Saturday, October 28th., Boston.

The Puvis de Chavannes (blue going so well with marble) are the most beautiful things in America..

From the beginning, the intention was that the library's imposing grand staircase and loggia be decorated with murals. Thus it was decide to engage Puvis de Chavanne's's services. Convincing the aged painter to undertake the commission proved no easy task, but finally, on July 7, 1893, Puvis signed a contract for the murals that guaranteed him 250,000 francs, the equivalent of the then-unparalleled sum of $50,000. A year later, he began working on the Boston murals and asked for more detailed measurements. He also requested, and was sent, a sample of the marble to be used in the staircase so that he might harmonize his palette with the surrounding architecture. 

Puvis's oversized murals were executed on canvas in a specially designed studio at Neuilly. The Inspiring Muses was the first mural to be painted. It was exhibited at the Salon du Champs-de-Mars, then rolled and transported to Boston in October 1895, and finally mounted on the east wall of the loggia a month later. During the following year, the other eight panels were completed, exhibited in Paris, shipped, and installed. In fact, the artist himself never saw his works in situ. The arrival of the murals in Boston was met with much fanfare and celebration.
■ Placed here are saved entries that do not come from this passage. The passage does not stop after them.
/-- PHASE (R378): gather and arrive, wait for the serial phase, leave. -/
def execPhase (m : Mods) (f : RForm) (s : State) : Res :=
  issue (.phase m f) s fun c s =>
    let sc := m.scopeD .device
    let l := s.launchOf c.team
    let park := parkReg (s.rdS c f.a.toNat)
    if !l.lrec.det then illegalAct c
    else groupUniform c s <|
      match ((s.recorded c).bind WaitRec.phase?).or (s.group c.team c.group).phased with
      | some n =>
        s.need c [.serialTaken n] [] park <|
          .done ((s.modGroup c.team c.group fun g => { g with phased := if g.phased == some n then none else g.phased }).acquire c.core sc)
      | none =>
        s.need c (s.arrivalConds c sc) [] none <|
          let w : WaitRec := { conds := [.serialTaken l.phases], snap := [], since := (s.core c.core).cycle, park := park }
          .moved ((s.modGroup c.team c.group fun g => { g with phased := some l.phases }).mapLanes c.team c.group c.act fun _ ln =>
            { ln with wait := some w }) .waiting

/-- Every group of every block that has not ended has arrived (R378). -/
def State.allPhased (s : State) (l : Launch) : Bool :=
  let teams := s.teams.filter fun t => t.launch == l.key && (match t.origin with | .grid .. => true | _ => false)
  decide (l.lrec.gridSize ≤ l.nextTeam) && teams.all fun t => t.place == .ended || t.groups.all fun g => g.ended || g.phased == some l.phases

/-- Some group has arrived at the barrier that is next. -/
def State.somePhased (s : State) (l : Launch) : Bool :=
  s.teams.any fun t => t.launch == l.key && t.place != .ended && t.groups.any fun g => g.phased == some l.phases

/-- Apply one deferred access at CP (R86). -/
def State.applyDef (s : State) (o : DefOp) : State :=
  let byLine (s : State) (cells : List Host.Cell) : State :=
    ((cells.map fun c => lineOf c.1).eraseDups).foldl (fun s x => s.cpWrite x (cells.filter fun c => lineOf c.1 == x)) s
  match o with
  | .write cells whole => (byLine s cells).clearErr (lineOf (cells.headD (0, 0)).1) whole
  | .atom a n op b => let s1 := s.prepLine (lineOf a); byLine s1 (cellsAt a (leBytes n (op.apply n (leNat (Memory.read s1.mem a n)) b)))
  | .blend a fmt eq src =>
    let s1 := s.prepLine (lineOf a)
    byLine s1 (cellsAt a (leBytes (pixelBytes fmt) (blendPixel fmt eq (leNat (Memory.read s1.mem a (pixelBytes fmt))) src)))

/-- The lines of a deferred access. -/
def DefOp.lines : DefOp → List Nat
  | .write cells _ => (cells.map fun c => lineOf c.1).eraseDups
  | .atom a _ _ _ | .blend a _ _ _ => [lineOf a]

/-- The order of the serial phase: by block, then within the block, then as deferred (R86, R376). -/
def Deferred.before (a b : Deferred) : Bool :=
  if a.key.1 ≠ b.key.1 then decide (a.key.1 < b.key.1)
  else if a.key.2.1 ≠ b.key.2.1 then decide (a.key.2.1 < b.key.2.1)
  else if a.key.2.2 ≠ b.key.2.2 then decide (a.key.2.2 < b.key.2.2)
  else decide (a.seq < b.seq)

/-- A brand as it stands after a serial phase: what BRAND declared persists, what writing gained is cleared (R376). -/
def Brand.next (b : Brand) (image : List Byte) : Option Brand :=
  if b.declShr.isEmpty && b.declOwn.isEmpty then none
  else some { b with image := image
                     owner := if b.declShr.isEmpty then b.declOwn.head? else none
                     shared := !b.declShr.isEmpty || decide (1 < b.declOwn.length) }

/-- Every write of a launch has reached CP or a buffer, and every fabric operation has been delivered (R389). -/
def State.writesGone (s : State) (l : Launch) : Bool :=
  let ids := (s.teams.filter fun t => t.launch == l.key).map fun t => t.id
  !(s.cores.any fun k => k.cv.any fun y => y.pend.any fun w => ids.contains w.team) && !(s.entries.any fun e => ids.contains e.team) &&
    !(s.fq.any fun o => ids.contains o.team) && !(s.feedback.any fun f => ids.contains f.team) && l.blends.isEmpty

end Branding

section FormatMoves

/-- DECODE (R374): CP holds no value for the line, and every record decodes. -/
def execDecode (y : Nat) (s : State) : Res :=
  .next (if (s.regionOf y).isNone || s.decoded.any (fun p => p.1 == y) || s.decodeBad y then s else s.decodeLine y)

/-- ENCODE (R374): the line has dirty records and is not owned. -/
def execEncode (y : Nat) (s : State) : Res :=
  .next (if s.ownedKey (.mem y) || !(s.decoded.any fun p => p.1 == y && p.2.contains true) then s else s.encodeLine y)

/-- DECODED_LINE_DROP (R374): the line is clean and not owned. -/
def execDecodedLineDrop (y : Nat) (s : State) : Res :=
  .next (if s.ownedKey (.mem y) || !(s.decoded.any fun p => p.1 == y && !p.2.contains true) then s else s.dropLine y)

/-- The line lies in a packed window. -/
def State.packedLine (s : State) (x : Nat) : Bool :=
  s.fmtRegs.any fun r => r.fmt != 0 && decide (r.pbase < 128 * x + 128) && decide (128 * x < r.pbase + r.nrec * recBytes r.fmt)

/-- PACKED_ACCESS (R374): a core's access to a packed line, once every decoded line over it is encoded and dropped: the oldest write
of its view to the line, or a refresh. -/
def execPackedAccess (core x : Nat) (s : State) : Res :=
  .next (if !s.packedLine x || !(s.packedOver x).isEmpty || s.owned (.mem x) then s
         else if ((s.core core).line x).pend.isEmpty then s.refreshLine core x else s.propagateLine core x)

end FormatMoves

section ErrorLines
     Yesterday. Pre-revolutionary homes still occupied by same families at Cambridge.
     Auto-drive - continuation after public library. Parks. Fen-like park. Skirting Brookline - richest per capita. Mrs. Jack Gardner's house with a screen to cut off school.
     Women chauffeurs.
     Pleasure roads only.
     Yacht clubhouse overlooking old harbour. 4-masted schooner.
     Boston is a circular city repeated ad infinitum.
     Harbour 6-masters.
     Then vast wool warehouses.
     "Coffee and spices".
     Then circular streets. Elevated. Tram cars.
     Fearful racket.

     To Boston Yacht Club; in an old warehouse.
     Low ceilings - great beams.
     Extreme and splendid nauticality of this club.
     Wheel of Spray in which the regretted Slocum wafted himself around the world.
     Huge, square port-hole (faced with arm-chairs with great wide arms), across which ships are continually passing.

     The Boston Yacht Club was founded in 1866 by three Dartmouth alumni who sought a venue for yacht racing that would provide "that spirit of comradeship, of courtesy and chivalry, of sympathetic joy in a common sport". 90 original members began the club. In 1874 the first clubhouse was opened at City Point in South Boston, membership then numbering 250 with over 80 yachts. Through a series of club mergers, the Boston Yacht Club grew and, by 1910, the club operated from six different stations: Rowe's Wharf in Boston, Hull, City Point in South Boston, Marblehead, Dorchester, and Five Islands in Sheepscot Bay, Maine.

"Best thing about Boston is the 5 o'clock train to New York." (Thomson)
     I had no glimpse of real Bostonians, 'old Back Bay folks' who graduate between Beacon Street and State Street and Somerset Club and never go beyond. Confusing New England with the created universe.
     Navy Yard. Constitution built 1799. Roomy, much metal. 
     Then into Italian Quarter, curving tram-liney streets, cobbled; (Italian signs up and down), and so gradually into business quarter, which I saw yesterday with Corrigan: (all previous part of morning so different from this).         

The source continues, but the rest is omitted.